The growing use of artificial intelligence and the explosive presence of generative AI (like ChatGPT) are lighting up the realm of healthcare information technology. The keys are where to use AI and how to safely use it.
Dr. Nirav S. Shah is medical director of quality innovation and clinical practice analytics at NorthShore – Edward-Elmhurst Health. He is attending HIMSS23 this week. His organization uses AI – and uses it quite successfully.

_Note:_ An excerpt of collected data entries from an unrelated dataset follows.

-- ==== Sys2Proof/Machine/Ports.lean ====
section
/-! DEFINITION. Ports: down and up (R542 to R544), LACP (R539), MKA and its keys (R550), one-way delay (R551), PAUSE (R537)
and frames dropped on receipt (R536, R538, R548, R549, R551). -/

namespace Sys2Proof.Machine

/-- A port's frames reach the module, before a session too. -/
def State.portRuns (s : State) (p : Nat) : Bool := s.linksOn && (s.port p).up

/-- Partners on a port that has left its group move to the members that remain, and frames that waited go out (R541, R543). -/
def State.leavePort (s : State) (p : Nat) (inj : Bool) : State :=
  (if (s.members (p / 8)).isEmpty then s else forEach (s.onPort p) s (fun s i => s.movePartner i inj)).release

/-- A port goes down: it leaves its group and its partners move, with the frames that it has not begun, to the members that remain. -/
def State.portOut (s : State) (p cause : Nat) (inj : Bool) : State :=
  if !s.portRuns p then s
  else
    let was := s.groupCapacity (p / 8)
    let s := ((s.breakOff p).withdraw p).modPort p (fun x => { x with
      up := false, served := false, lacp := false, synceLock := false, status := x.status.hit 8 })
    let s := if cause = 1 then s.takeFree.countPort p 5 (1025 + s.freeNat % 2 ^ 16) else s
    let s := ((s.ptpSilent p).fabricEv 0 p faPortDown 0xFF noPartner cause inj).leavePort p inj
    s.groupChanged (p / 8) p was inj

/-- PORT_DOWN: alignment is lost, more than 1,024 codewords could not be corrected, or a ring of the port is out of service (R542). -/
def State.portDown (s : State) (p cause : Nat) : State :=
  if cause = 2 && (portLoops p).all s.ringServes then s else s.portOut p cause (s.isInjected 5 p)

/-- LANE_DARK: a lane that eye safety darkens breaks alignment (R340, R542). -/
def State.laneDark (s : State) (p lane : Nat) : State :=
  if !s.linksOn || (s.port p).dark.getLsbD lane then s
  else
    let inj := s.isInjected 5 p
    ((s.modPort p (fun x => { x with dark := x.dark ||| (1#8 <<< lane) })).light 0xFF liPortDark 0xFF 0xFF 0xFFFF (p * 8 + lane)
      inj).portOut p 0 inj

/-- A port that collects again serves its group; partners of one that had no member are assigned to it (R541, R544). -/
def State.joinGroup (s : State) (p : Nat) (f : Port → Port) : State :=
  let alone := (s.members (p / 8)).isEmpty
  let s := s.modPort p f
  let all := ((List.range 8).map (fun k => p / 8 * 8 + k)).flatMap (fun q => s.onPort q)
  (if alone then forEach all s (fun s i => s.movePartner i false) else s).release

/-- PORT_UP: the port, its rings in service, rejoins its group. The LACPDUs by which the switch takes it in are part of that
(assumption 79). -/
def State.portUp (s : State) (p : Nat) : State :=
  if !s.linksOn || (s.port p).up || (s.port p).dark != 0 || s.isInjected 5 p || !(portLoops p).all s.ringServes then s
  else
    let was := s.groupCapacity (p / 8)
    let s := (s.modPort p (fun x => { x with up := true, served := true, lacpAt := none })).sendLacp p
    let s := (s.joinGroup p (fun x => { x with lacp := true })).fabricEv 0 p faPortUp 0xFF noPartner 0 false
    s.groupChanged (p / 8) p was false

/-- Bytes of an eCPRI one-way delay message (eCPRI 2.0). -/
def delayBytes : Nat := 24

/-- The FRONTHAUL partner at a MAC address. -/
def State.fronthaulAt (s : State) (mac : BitVec 48) : Option Nat :=
  (s.fabric.partners.find? (fun p => peState p.2 != psFree && peKind p.2 == pkFronthaul && peMac p.2 == mac.toNat)).map (fun p => p.1)

/-- LACP_FRAME: the switch's end of the link collects and distributes, or does not; the group gains or loses the port (R539). -/
def State.lacpFrame (s : State) (p : Nat) (collecting : Bool) : State :=
  if !s.portRuns p then s
  else
    let s := (s.countRx p lacpBytes).modPort p (fun x => { x with lacpAt := some s.now })
    if collecting = (s.port p).lacp then s
    else if collecting then s.joinGroup p (fun x => { x with lacp := true })
    else (s.modPort p (fun x => { x with lacp := false })).leavePort p false

/-- LACP at a boundary: a port sends its LACPDU every second, and one that has heard none for three seconds leaves its group (R539; IEEE
802.1AX). -/
def State.lacpTick (s : State) : State :=
  forEach (List.range 16) s (fun s p =>
    if !s.portRuns p then s
    else
      let s := if (s.port p).lacpSent + 1000000000 ≤ s.now then s.sendLacp p else s
      if (s.port p).lacp && !(s.port p).collects s.now then (s.modPort p (fun x => { x with lacp := false })).leavePort p false else s)

/-- Codewords that the FEC of the ports has corrected, and given up without breaking the link, since the last boundary: free numbers
(R610). -/
def State.fecTick (s : State) : State :=
  let n := s.freeNat
  let ps := (List.range 16).filter s.portRuns
  forEach ps (if ps.isEmpty then s else s.takeFree) (fun s p => (s.countPort p 4 (field n (64 * p) 32)).countPort p 5 (field n (64 * p + 32) 10))

/-- A CA takes a SAK: the peer's, or as key server one from the module's own random source, which it distributes (R550). Its packet numbers
begin again. -/
def State.takeSak (s : State) (k : Nat) (sak : Option (List Byte)) : State :=
  let own := toLe 32 (Config.randomKey s.free).toNat
  let s := if sak.isNone then s.takeFree.sendMka k else s
  (s.modCa k (fun c => { c with sak := some (sak.getD own), txPn := 1, rxPn := 1 })).release

/-- MKA_FRAME: MKA on a CA that has its CAK distributes a SAK. -/
def State.mkaFrame (s : State) (k : Nat) (sak : Option (List Byte)) : State :=
  if !s.linksOn || (s.ca k).cak.isNone then s else s.takeSak k sak

/-- SAK_REPLACE: a SAK in use gives way to another before its packet number passes its limit (R550). -/
def State.sakReplace (s : State) (k : Nat) (sak : Option (List Byte)) : State :=
  if !s.linksOn || (s.ca k).sak.isNone then s else s.takeSak k sak

/-- ONE_WAY_DELAY of a FRONTHAUL partner: a request, action type 0 or 1, is answered as responder on the partner's port, with the
measurement ID, the action type 2 (response) and the time of receipt (eCPRI 2.0, assumption 99). -/
def State.oneWayDelay (s : State) (p : Nat) (m : DelayRequest) : State :=
  if !s.rxOn p then s
  else match s.fronthaulAt m.mac with
    | none => (s.countRx p delayBytes).portFlag p prUnknown
    | some i =>
      let r := s.fromPartner p i delayBytes m.prot
      if !r.2 then r.1
      else if m.revision ≠ 1 || m.concat || decide (1 < m.action.toNat) then r.1.portFlag p prUnknown
      else
        let t := s.timeNat
        ((r.1.countPartner i pcRx 1).emit
          { port := pePort (s.partner i), kind := 3, type := 5, partner := i, tag := 0, seq := 0, offset := 0, last := true
            payload := [m.measurement, 2] ++ bigEnd 6 (t / 1000000000) ++ bigEnd 4 (t % 1000000000) ++ toLe 8 0
            header := [0x10, 5, 0, 20] }).countPartner i pcTx 1

/-- PAUSE_FRAME_RX: discarded and counted. -/
def State.pauseFrame (s : State) (p : Nat) : State := if !s.portRuns p then s else s.countPort p 7 1

/-- FRAME_DROPPED: counted by its reason. -/
def State.frameDropped (s : State) (p : Nat) (r : DropReason) : State :=
  if !s.portRuns p then s
  else match r with
    | .oversize => s.countPort p 6 1
    | .noBuffer => s.portFlag p prDropBuf
    | .unprotected => s.portFlag p prUnprot
    | .icv => s.portFlag p prIcv
    | .unknown => s.portFlag p prUnknown

def execPortDown (dt : Nat) (port : PortId) (cause : Fin 3) (s : State) : Host.Outcome State Fault Refusal :=
  .next ((s.elapse dt).portDown port cause)

def execPortUp (dt : Nat) (port : PortId) (s : State) : Host.Outcome State Fault Refusal := .next ((s.elapse dt).portUp port)

def execLacpFrame (dt : Nat) (port : PortId) (collecting : Bool) (s : State) : Host.Outcome State Fault Refusal :=
  .next ((s.elapse dt).lacpFrame port collecting)

def execLaneDark (dt : Nat) (port : PortId) (lane : Fin 8) (s : State) : Host.Outcome State Fault Refusal :=
  .next ((s.elapse dt).laneDark port lane)

/-- A SAK has 32 bytes (R546, R550). -/
def execMkaFrame (dt : Nat) (ca : BitVec 12) (sak : Option (List Byte)) (s : State) : Host.Outcome State Fault Refusal :=
  if !sak.all (fun k => k.length == 32) then .fault .malformed else .next ((s.elapse dt).mkaFrame ca.toNat sak)

def execSakReplace (dt : Nat) (ca : BitVec 12) (sak : Option (List Byte)) (s : State) : Host.Outcome State Fault Refusal :=
  if !sak.all (fun k => k.length == 32) then .fault .malformed else .next ((s.elapse dt).sakReplace ca.toNat sak)

def execOneWayDelay (dt : Nat) (req : DelayRequest) (s : State) : Host.Outcome State Fault Refusal :=
  .next ((s.elapse dt).oneWayDelay req.port req)

def execPauseFrameRx (dt : Nat) (port : PortId) (s : State) : Host.Outcome State Fault Refusal := .next ((s.elapse dt).pauseFrame port)

def execFrameDropped (dt : Nat) (port : PortId) (reason : DropReason) (s : State) : Host.Outcome State Fault Refusal :=
  .next ((s.elapse dt).frameDropped port reason)

end Sys2Proof.Machine
end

We interviewed Shah to get his expert views on and predictions for artificial intelligence, and what his expectations are for HIMSS23.
Q. As healthcare provider organization executives such as yourself gather for HIMSS23, what do you feel is the most important issue in healthcare information technology?
A. There are a number of macro trends occurring in healthcare today, which are converging to bring specific IT issues to the forefront.
Recently, the president authorized the end of the COVID-19 public health emergency, and the aftereffects of the pandemic have had wide-reaching implications that have rippled across the healthcare system.
Trends that existed prior to the pandemic have been accelerated. Clinicians still are struggling with burnout, and many continue to leave the field, and this attrition is exacerbating the strain and burden on providers and health systems – affecting their ability to deliver care.
Meanwhile, the population is aging, has gotten sicker, and there are more mental health issues.
So, the lapse in care over the last few years during the COVID emergency has created a void that is hard to fill in an environment facing a workforce shortage and an epidemic of burnout. In the end, it all comes down to care enablement, or empowering and optimizing our care providers to work at the top of license and deliver safe, seamless and personal care.
Healthcare information technology has a major role to play in enabling our care providers, and with the recent advances in AI, specifically with large language models and generative AI, we are seeing the automation and augmentation of not only low-value tasks, but increasingly higher-value tasks.
Q. What issues are you facing in your organization that you’re hoping to find help for from the HIMSS23 educational sessions and exhibit hall?
A. So, circling back to those macro issues, we’re looking for tools leveraging AI that will enable the workforce to be more efficient and more effective – and that will bring back the joy in clinical care. A key element is how these tools are integrated into workflows and solve the last-mile challenge.
A highly accurate tool is only as good as its ability to integrate into provider workflow and augment care processes.
Recently, we’ve partnered with IQVIA on their natural language processing platform, and our analytics and informatics team from NorthShore – Edward-Elmhurst Health gave a presentation at HIMSS23 entitled “Implementing AI NLP Tool to Address SDOH Needs.”
This talk is focused on our work solving for the last-mile challenge and enabling frontline clinicians to be able to take care of patients more effectively with the assistance of AI.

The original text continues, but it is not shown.